---------- Input data

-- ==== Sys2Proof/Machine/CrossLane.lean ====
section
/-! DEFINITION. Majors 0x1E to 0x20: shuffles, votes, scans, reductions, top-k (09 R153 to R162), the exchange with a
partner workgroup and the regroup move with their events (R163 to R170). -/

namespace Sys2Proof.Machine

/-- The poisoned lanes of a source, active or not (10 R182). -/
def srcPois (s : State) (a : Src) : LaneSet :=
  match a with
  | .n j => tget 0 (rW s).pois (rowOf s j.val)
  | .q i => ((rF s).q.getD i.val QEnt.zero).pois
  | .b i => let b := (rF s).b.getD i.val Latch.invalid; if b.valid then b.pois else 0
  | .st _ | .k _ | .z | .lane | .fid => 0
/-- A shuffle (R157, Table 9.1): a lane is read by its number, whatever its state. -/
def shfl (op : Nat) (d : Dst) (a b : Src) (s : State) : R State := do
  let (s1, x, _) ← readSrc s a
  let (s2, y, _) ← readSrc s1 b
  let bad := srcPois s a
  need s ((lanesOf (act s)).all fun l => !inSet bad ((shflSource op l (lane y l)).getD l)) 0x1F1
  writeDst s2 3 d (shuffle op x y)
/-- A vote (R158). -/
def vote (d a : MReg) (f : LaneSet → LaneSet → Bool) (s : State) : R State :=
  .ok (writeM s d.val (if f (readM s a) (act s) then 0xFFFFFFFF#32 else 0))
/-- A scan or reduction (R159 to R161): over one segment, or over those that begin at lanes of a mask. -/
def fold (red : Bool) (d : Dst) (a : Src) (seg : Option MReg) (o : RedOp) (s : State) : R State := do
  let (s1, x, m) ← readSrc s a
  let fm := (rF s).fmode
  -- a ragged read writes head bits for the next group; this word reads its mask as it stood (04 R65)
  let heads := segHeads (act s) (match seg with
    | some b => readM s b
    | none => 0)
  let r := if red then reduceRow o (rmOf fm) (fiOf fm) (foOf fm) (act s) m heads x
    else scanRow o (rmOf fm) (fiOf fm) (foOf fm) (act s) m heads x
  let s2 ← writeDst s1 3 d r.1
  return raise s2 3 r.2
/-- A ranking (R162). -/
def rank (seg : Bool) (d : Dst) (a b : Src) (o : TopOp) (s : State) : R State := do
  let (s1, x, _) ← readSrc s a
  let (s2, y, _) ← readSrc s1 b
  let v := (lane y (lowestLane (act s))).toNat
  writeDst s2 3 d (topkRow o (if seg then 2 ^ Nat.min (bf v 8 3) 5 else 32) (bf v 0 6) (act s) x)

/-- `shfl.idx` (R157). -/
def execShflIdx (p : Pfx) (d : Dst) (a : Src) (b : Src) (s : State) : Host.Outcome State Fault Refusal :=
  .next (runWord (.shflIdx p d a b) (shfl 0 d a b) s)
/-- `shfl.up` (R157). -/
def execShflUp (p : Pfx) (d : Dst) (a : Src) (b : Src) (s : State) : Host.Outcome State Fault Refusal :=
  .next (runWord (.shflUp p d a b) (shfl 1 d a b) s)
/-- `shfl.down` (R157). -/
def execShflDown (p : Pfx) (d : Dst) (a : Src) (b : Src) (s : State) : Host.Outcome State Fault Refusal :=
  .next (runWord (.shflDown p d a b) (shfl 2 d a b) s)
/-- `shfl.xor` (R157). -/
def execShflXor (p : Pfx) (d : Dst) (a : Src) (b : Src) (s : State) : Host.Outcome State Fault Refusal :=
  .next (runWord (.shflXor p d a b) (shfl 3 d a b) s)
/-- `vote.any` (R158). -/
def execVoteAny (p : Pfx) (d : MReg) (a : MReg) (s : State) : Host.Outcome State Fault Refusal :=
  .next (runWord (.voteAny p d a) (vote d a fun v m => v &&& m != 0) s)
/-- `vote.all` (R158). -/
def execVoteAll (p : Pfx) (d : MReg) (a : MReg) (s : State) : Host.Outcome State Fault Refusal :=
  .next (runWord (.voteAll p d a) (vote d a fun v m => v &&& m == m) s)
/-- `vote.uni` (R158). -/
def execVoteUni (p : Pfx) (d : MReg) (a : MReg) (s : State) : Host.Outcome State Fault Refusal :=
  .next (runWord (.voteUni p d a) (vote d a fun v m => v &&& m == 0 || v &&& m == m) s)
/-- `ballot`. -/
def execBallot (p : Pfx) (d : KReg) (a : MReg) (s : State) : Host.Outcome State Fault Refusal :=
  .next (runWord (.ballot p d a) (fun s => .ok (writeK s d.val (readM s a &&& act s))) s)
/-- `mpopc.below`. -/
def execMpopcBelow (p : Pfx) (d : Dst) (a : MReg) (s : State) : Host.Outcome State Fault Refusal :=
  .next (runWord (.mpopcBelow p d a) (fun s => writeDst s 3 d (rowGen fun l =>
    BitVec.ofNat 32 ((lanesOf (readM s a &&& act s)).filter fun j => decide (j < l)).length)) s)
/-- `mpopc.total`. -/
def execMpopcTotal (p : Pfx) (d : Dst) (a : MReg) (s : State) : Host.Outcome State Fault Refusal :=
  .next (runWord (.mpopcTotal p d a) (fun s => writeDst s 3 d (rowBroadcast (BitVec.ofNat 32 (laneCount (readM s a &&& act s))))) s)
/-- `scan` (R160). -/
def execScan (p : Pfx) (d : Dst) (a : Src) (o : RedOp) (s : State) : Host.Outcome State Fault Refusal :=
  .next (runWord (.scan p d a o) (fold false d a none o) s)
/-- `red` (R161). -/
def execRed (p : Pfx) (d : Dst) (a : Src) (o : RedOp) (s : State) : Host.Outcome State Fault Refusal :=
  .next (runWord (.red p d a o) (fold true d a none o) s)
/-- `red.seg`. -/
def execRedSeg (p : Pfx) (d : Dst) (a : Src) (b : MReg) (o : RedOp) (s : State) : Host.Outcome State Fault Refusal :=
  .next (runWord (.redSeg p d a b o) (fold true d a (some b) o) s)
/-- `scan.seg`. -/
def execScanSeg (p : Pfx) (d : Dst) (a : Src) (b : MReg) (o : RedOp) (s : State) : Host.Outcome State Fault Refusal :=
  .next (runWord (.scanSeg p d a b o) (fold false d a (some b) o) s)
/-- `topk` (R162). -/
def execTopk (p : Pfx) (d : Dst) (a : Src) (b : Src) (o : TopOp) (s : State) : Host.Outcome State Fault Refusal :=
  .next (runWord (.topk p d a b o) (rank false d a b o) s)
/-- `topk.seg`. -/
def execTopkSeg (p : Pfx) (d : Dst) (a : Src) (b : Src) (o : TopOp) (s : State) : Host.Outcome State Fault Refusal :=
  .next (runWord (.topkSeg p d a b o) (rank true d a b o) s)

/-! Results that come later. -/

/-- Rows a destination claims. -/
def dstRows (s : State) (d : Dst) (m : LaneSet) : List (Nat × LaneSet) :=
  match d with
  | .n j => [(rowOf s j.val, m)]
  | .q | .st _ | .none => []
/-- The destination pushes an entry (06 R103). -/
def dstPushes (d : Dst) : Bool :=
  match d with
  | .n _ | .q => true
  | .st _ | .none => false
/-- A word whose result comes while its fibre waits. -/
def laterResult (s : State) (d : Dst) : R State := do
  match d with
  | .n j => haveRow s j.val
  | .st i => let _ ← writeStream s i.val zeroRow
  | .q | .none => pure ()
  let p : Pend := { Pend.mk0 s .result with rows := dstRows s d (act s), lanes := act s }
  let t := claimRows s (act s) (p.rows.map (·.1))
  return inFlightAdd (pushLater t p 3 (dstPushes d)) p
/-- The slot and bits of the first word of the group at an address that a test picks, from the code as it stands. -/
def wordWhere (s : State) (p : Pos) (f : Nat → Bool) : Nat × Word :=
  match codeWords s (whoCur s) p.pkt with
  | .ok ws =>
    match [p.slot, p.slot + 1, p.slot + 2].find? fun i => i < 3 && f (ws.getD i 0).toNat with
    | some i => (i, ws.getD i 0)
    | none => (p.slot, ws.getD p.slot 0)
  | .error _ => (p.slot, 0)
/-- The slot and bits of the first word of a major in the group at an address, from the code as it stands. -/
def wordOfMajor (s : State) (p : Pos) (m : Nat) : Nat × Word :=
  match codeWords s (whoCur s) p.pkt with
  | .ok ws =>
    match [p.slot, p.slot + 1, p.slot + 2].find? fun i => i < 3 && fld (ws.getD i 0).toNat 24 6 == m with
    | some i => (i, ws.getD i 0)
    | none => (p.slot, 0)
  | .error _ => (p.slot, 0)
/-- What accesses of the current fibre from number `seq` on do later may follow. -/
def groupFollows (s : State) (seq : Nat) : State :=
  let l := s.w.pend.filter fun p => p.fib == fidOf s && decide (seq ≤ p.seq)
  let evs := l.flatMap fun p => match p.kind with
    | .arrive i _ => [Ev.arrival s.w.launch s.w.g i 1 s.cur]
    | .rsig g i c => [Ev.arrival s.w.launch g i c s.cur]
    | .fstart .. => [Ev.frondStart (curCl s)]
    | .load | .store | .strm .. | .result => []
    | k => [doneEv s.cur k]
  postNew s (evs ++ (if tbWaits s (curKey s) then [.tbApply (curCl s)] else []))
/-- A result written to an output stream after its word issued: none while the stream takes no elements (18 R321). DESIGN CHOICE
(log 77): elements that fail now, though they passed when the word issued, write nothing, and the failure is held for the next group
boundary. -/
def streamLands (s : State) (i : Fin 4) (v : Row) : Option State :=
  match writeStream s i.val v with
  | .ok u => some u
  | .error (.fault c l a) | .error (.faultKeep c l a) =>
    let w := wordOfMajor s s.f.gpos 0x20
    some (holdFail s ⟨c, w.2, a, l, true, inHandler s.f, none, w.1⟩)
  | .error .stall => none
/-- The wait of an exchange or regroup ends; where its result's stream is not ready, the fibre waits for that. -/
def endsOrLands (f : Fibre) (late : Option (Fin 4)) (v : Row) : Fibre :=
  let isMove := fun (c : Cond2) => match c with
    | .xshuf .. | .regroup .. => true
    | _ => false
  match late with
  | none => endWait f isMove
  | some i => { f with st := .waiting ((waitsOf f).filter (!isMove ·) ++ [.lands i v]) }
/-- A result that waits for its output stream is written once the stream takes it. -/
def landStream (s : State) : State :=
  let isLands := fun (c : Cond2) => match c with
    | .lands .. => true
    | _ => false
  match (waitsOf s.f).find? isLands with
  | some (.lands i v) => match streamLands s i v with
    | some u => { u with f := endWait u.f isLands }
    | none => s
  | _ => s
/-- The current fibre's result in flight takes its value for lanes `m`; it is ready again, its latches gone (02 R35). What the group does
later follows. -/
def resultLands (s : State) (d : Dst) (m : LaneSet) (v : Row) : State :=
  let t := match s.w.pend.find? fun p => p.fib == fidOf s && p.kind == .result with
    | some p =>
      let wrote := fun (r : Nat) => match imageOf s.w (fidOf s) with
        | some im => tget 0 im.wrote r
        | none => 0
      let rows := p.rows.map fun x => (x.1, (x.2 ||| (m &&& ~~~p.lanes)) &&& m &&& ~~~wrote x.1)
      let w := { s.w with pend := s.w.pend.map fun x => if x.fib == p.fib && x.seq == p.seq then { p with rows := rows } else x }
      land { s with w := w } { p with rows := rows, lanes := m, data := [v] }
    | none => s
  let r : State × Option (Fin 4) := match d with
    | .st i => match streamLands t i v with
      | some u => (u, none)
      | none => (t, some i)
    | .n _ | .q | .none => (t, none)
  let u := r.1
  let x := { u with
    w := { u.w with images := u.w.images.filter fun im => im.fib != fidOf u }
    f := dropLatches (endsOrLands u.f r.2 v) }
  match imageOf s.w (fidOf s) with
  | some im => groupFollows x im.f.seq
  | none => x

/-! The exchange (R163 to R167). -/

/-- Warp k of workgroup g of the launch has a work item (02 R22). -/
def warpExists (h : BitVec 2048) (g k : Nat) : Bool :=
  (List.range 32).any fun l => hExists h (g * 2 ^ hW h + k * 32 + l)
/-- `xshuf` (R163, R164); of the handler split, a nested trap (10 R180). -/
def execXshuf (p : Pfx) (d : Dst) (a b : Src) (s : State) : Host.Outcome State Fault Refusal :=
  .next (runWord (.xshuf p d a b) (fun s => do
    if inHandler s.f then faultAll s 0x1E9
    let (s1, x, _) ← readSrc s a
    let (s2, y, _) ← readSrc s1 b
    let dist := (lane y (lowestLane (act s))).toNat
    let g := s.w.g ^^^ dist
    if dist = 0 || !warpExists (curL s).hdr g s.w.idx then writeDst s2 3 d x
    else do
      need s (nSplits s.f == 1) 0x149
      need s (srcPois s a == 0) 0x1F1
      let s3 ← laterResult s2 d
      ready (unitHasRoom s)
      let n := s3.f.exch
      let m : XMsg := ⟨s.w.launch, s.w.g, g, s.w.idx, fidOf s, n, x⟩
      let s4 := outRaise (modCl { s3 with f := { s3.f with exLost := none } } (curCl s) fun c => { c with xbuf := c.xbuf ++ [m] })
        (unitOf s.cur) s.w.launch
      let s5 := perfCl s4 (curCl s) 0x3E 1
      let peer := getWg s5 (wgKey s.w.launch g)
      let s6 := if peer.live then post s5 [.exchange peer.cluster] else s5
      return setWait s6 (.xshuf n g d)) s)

--------------------

Set down only the lines above that fall between the line holding "def execBallot (p" and the line holding "def execMpopcBelow (p", inclusive, keeping each exact.

- Output below:
def execBallot (p : Pfx) (d : KReg) (a : MReg) (s : State) : Host.Outcome State Fault Refusal :=
  .next (runWord (.ballot p d a) (fun s => .ok (writeK s d.val (readM s a &&& act s))) s)
/-- `mpopc.below`. -/
def execMpopcBelow (p : Pfx) (d : Dst) (a : MReg) (s : State) : Host.Outcome State Fault Refusal :=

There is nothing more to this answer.